Issue 1: My main type being used now is an ImageMeta of an AxisArray. But my underlaying “core” algorithm should of course handle both types. How can I indicate in a type signature that it can be both? In other words: I want to indicate that an AbstractArray is coming in and that it has a method “pixelspacing”. So AbstractArray would not be ok.

Issue 2: What is the standard way to convert an ArrayAxis to an Array? I was calling some Winston code that simply requires an Array and needed to convert. In the end I used convert(Array,im) which does the job but from the documentation it was not clear if this is the right way.

Issue 3: I am not sure if this is intended behavior. But if I index an ImageMeta of an AxisArray it will be an ImageMeta of an Array (so the AxisArray is lost). getindexim does what I want. However, if I index an AxisArray regularly I get an AxisArray. Thus it is tricky to write code that works on both.

I’d say posting questions here on discourse is fine; if the volume gets too large we could presumably set up an alternative to “Community.” If you’ve found an obvious bug, just report it as an issue with Images.jl or some other package.

I want to indicate that an AbstractArray is coming in and that it has a method “pixelspacing”. So AbstractArray would not be ok.

julia> using Images

julia> pixelspacing(rand(3,5))
(1,1)

That said, if what you’re asking is whether it’s straightforward to support only AxisArray and ImageMeta, there’s an unexported ImageMetaAxis that means “an ImageMeta formed from an AxisArray.” Try something like this:

typealias AxisArrayLike{T,N} Union{AxisArray{T,N}, ImageMetadata.ImageMetaAxis{T,N}}

What is the standard way to convert an ArrayAxis to an Array? I was calling some Winston code that simply requires an Array and needed to convert. In the end I used convert(Array,im)

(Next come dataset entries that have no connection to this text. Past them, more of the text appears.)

-- ==== Sys2Proof/Machine/Met.lean ====
section
/-! DEFINITION. Electrical metering (12_electrical_metering.md): calibration and bands, crossings and
cycles, energy registers, published quantities, harmonics and detectors. -/

namespace Sys2Proof.Machine

/-- Samples `a` to `b` − 1. -/
def seg {α : Type} (a b : Nat) (l : List α) : List α := (l.drop a).take (b - a)
def sumI (l : List Int) : Int := l.foldl (· + ·) 0
def sumSq (l : List Int) : Nat := l.foldl (fun n x => n + (x * x).toNat) 0
def isqrt (n : Nat) : Nat := Nat.sqrt n

/-! ### Bands and calibration (R281 to R284) -/

/-- The band of a temperature without hysteresis (R282). -/
def Calib.bandOf (k : Calib) (t : Int) : Nat := (k.theta.filter fun th => decide (th ≤ t)).length
def Calib.th (k : Calib) (b : Nat) : Int := k.theta.getD (b - 1) 0

/-- FEBAND moves up, then down, with 0.5 K of hysteresis (R282). -/
def Calib.bandUp (k : Calib) (t : Int) : Nat → Nat → Nat
  | 0, b => b
  | n + 1, b => if b < 7 ∧ k.th (b + 1) + 8 ≤ t then k.bandUp t n (b + 1) else b
def Calib.bandDown (k : Calib) (t : Int) : Nat → Nat → Nat
  | 0, b => b
  | n + 1, b => if 0 < b ∧ t < k.th b - 8 then k.bandDown t n (b - 1) else b
def Calib.bandMove (k : Calib) (t : Int) (b : Nat) : Nat := k.bandDown t 7 (k.bandUp t 7 b)

/-- Acceptance of the factory ledger (R281). -/
def Calib.ok (k : Calib) : Bool :=
  k.gain.all (fun g => decide (905969664 ≤ g) && decide (g ≤ 1107296256))
    && k.dly.all (fun d => decide (d ≤ 32767))
    && decide (k.theta.length = 7)
    && (List.zipWith (fun (a b : Int) => decide (a < b)) k.theta (k.theta.drop 1)).all id

/-- Calibrated samples of channel `c` (R284): band `b0` before sample `js`, `b1` from it. -/
def calRun (k : Calib) (c js b0 b1 : Nat) : Nat → List Int → Option Int → List Int × Option Int
  | _, [], yp => ([], yp)
  | j, r :: rs, yp =>
    let b := if j < js then b0 else b1
    let y := (r * (k.gain.getD (8 * c + b) 0 : Int) + 2 ^ 27) / 2 ^ 28
    let x := y - ((k.dly.getD (8 * c + b) 0 : Int) * (y - yp.getD y) + 2 ^ 15) / 2 ^ 16
    let t := calRun k c js b0 b1 (j + 1) rs (some y)
    (x :: t.1, t.2)

/-! ### Crossings (R285) -/

/-- The first positive zero crossing at or after sample `j`, with its time in 2⁻¹⁶ ns. -/
def findCross (since : Option Nat) (flen : Nat) : Nat → Option Int → List Int → Option (Nat × Int)
  | _, _, [] => none
  | j, p, x :: xs =>
    match p with
    | some p =>
      if p < 0 ∧ 0 ≤ x ∧ (since.map fun n => decide (320 ≤ n + j)).getD true then
        some (j, Int.tdiv ((((j : Int) - 1) * 65536 + Int.tdiv (65536 * (-p)) (x - p)) * flen) 32)
      else findCross since flen (j + 1) (some x) xs
    | none => findCross since flen (j + 1) (some x) xs

/-- A voltage channel after a window. -/
def MetChan.advance (c : MetChan) (xs : List Int) (y : Option Int) (flen : Nat) : MetChan :=
  let cr := findCross c.since flen 0 c.lastX xs
  { lastY := y
    lastX := xs.getLast?
    hist := (xs.reverse ++ c.hist).take 256
    since := match cr with
      | some (j, _) => some (32 - j)
      | none => c.since.map (· + 32)
    tc := match cr with
      | some (_, t) => some t
      | none => c.tc }

def ms13 : Int := 13000000 * 65536
def ms25 : Int := 25000000 * 65536
/-- P where no cycle has closed (R287). -/
def nominalP (nomf : Nat) : Nat := if nomf = 0 then 1310720000000 else 1092266666666

/-- v90 of a window (R287): `h` holds the samples before it, newest first. -/
def quarterDelay (h xs : List Int) (p flen : Nat) : List Int :=
  let d := p * 8 / flen
  let n := d / 65536
  let f : Int := (d % 65536 : Nat)
  let at_ (j : Nat) (back : Nat) : Int := if back ≤ j then xs.getD (j - back) 0 else h.getD (back - j - 1) 0
  (List.range xs.length).map fun j =>
    let a := at_ j n
    a - (f * (a - at_ j (n + 1)) + 2 ^ 15) / 2 ^ 16

/-! ### One group in one window -/

/-- Elements of a wiring: voltage channel and current (Table MET-3). -/
def elements (wiring : Nat) : List Nat := if wiring = 0 then [0, 1, 2] else if wiring = 1 then [0, 2] else [0]

/-- A cycle close in a window: sample it lies before, samples of the cycle, Σv², and whether a crossing
closed it. -/
structure CycleClose where
  pos : Nat
  crossing : Bool

/-- What the points of a group need of its window. -/
structure GrpWin where
  js : Nat
  b0 : Nat
  b1 : Nat
  xs : List (List Int)
  v90 : List (List Int)
  /-- reference crossing found in the window -/
  cross : Option Nat
  close : Option CycleClose

def GrpAcc.add (a : GrpAcc) (xs : List (List Int)) (i j : Nat) : GrpAcc :=
  { n := a.n + (j - i), v2 := List.zipWith (fun s x => s + sumSq (seg i j x)) a.v2 xs }

def von (nomv : Nat) : Nat := nomv * 65536 * 17 / 1000
def voff (nomv : Nat) : Nat := nomv * 65536 * 14 / 1000

/-- Sets a group flag with its event where it rises. -/
def Lane.riseFlag (l : Lane) (f : Fld) (b : Bool) (ev : Fld) : Lane := (l.irqIf (b && !l.on f) ev).putB f b

/-- |a − t°| ≤ 30° for an angle `a`/`p` of a circle, by integers; distances are taken on the circle. -/
def within30 (a p : Int) (t : Nat) : Bool :=
  let d := (a * 360 - t * p) % (360 * p)
  decide (d ≤ 30 * p) || decide (360 * p - d ≤ 30 * p)

/-- The detectors of a group at a cycle close (R294, Table MET-6). -/
def Lane.groupDetect (l : Lane) (g : Nat) (acc : GrpAcc) (crossing : Bool) : Lane :=
  let cfg := l.met.groupCfg.getD g {}
  let st := l.met.groups.getD g {}
  let u := acc.v2.map fun s => isqrt (s / acc.n)
  let fl (f : Fld) : Fld := f.idx g
  let was := l.get (fl R.MET.PHMISS)
  let phases := if cfg.wiring = 2 then [] else elements cfg.wiring
  let miss := phases.foldl (fun m c =>
    let uc := u.getD c 0
    let old := was.testBit c
    let new := if uc < voff cfg.nomv then true else if von cfg.nomv ≤ uc then false else old
    if new then m + 2 ^ c else m) 0
  let l := l.put (fl R.MET.PHMISS) miss
  let present := decide (cfg.wiring ≠ 2) && decide (miss = 0)
  -- phase sequence
  let tc (c : Nat) : Option Int := (l.met.chans.getD (4 * g + c) {}).tc
  let ang := if crossing && present then
      (match tc 0, tc (if cfg.wiring = 0 then 1 else 2), st.period with
        | some a, some b, some p => some ((b - a) % (p : Int), (p : Int))
        | _, _, _ => none)
    else none
  let bad := if cfg.wiring = 0 then 240 else 60
  let good := if cfg.wiring = 0 then 120 else 300
  let sq := match ang with
    | some (a, p) => if within30 a p bad then (st.seqBad + 1, 0) else if within30 a p good then (0, st.seqGood + 1) else (0, 0)
    | none => if present then (st.seqBad, st.seqGood) else (0, 0)
  let ph := if 10 ≤ sq.1 then true else if 10 ≤ sq.2 then false else l.on (fl R.MET.PHSEQ)
  let l := l.riseFlag (fl R.MET.PHSEQ) ph R.MET.I_PHSEQ
  -- neutral
  let un := u.getD 3 0
  let nl := if cfg.wiring ≠ 0 ∨ !present then (0, 0)
    else if cfg.nomv * 65536 * cfg.nlthr < un * 1000 then (st.nlBad + 1, 0)
    else if un * 1000 < cfg.nomv * 65536 * (cfg.nlthr - 2) then (0, st.nlGood + 1)
    else (0, 0)
  let lost := if cfg.wiring ≠ 0 ∨ !present then false
    else if 10 ≤ nl.1 then true else if 10 ≤ nl.2 then false else l.on (fl R.MET.NLOST)
  let l := l.riseFlag (fl R.MET.NLOST) lost R.MET.I_NLOST
  -- frequency
  let l := if crossing then
      l.riseFlag (fl R.MET.FREQF) (decide (st.fmhz < 45000) || decide (65000 < st.fmhz)) R.MET.I_FREQ
    else l
  -- overrange of the voltage channels
  let l := l.irqIf (decide (st.ovrSeen &&& (15 - st.ovr) ≠ 0)) R.MET.I_OVR
  let st := { st with seqBad := sq.1, seqGood := sq.2, nlBad := nl.1, nlGood := nl.2, ovr := st.ovrSeen }
  { l with met := { l.met with groups := l.met.groups.set g st } }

That seems reasonable. Maybe even better would be to modify Winston to accept something more general than Array.

I am not sure if this is intended behavior. But if I index an ImageMeta of an AxisArray it will be an ImageMeta of an Array (so the AxisArray is lost).

That’s a bug; thanks for catching it. I don’t have time to fix right this second, can you file an issue over at ImageMetadata?

That seems reasonable. Maybe even better would be to modify Winston to accept something more general than Array.

Not sure if this is reasonable. This is the image function that at the end needs a memory block in order to interface with C. So I understand that we want AbstractArray in most cases to support images but there are exceptions

[quote=“tim.holy, post:5, topic:1786”]
julia> using Images

julia> pixelspacing(rand(3,5))
(1,1)
[/quote]

I see. But still not sure how to handle my code in a better way. Here it is:

function dosomething(a::Array, pixelspacing)
...
end
dosomething(a::AbstractImage) = dosomething(data(a), pixelspacing(a))

The intention was to also allow regular arrays going in but that the user should provide a pixelspacing in these cases.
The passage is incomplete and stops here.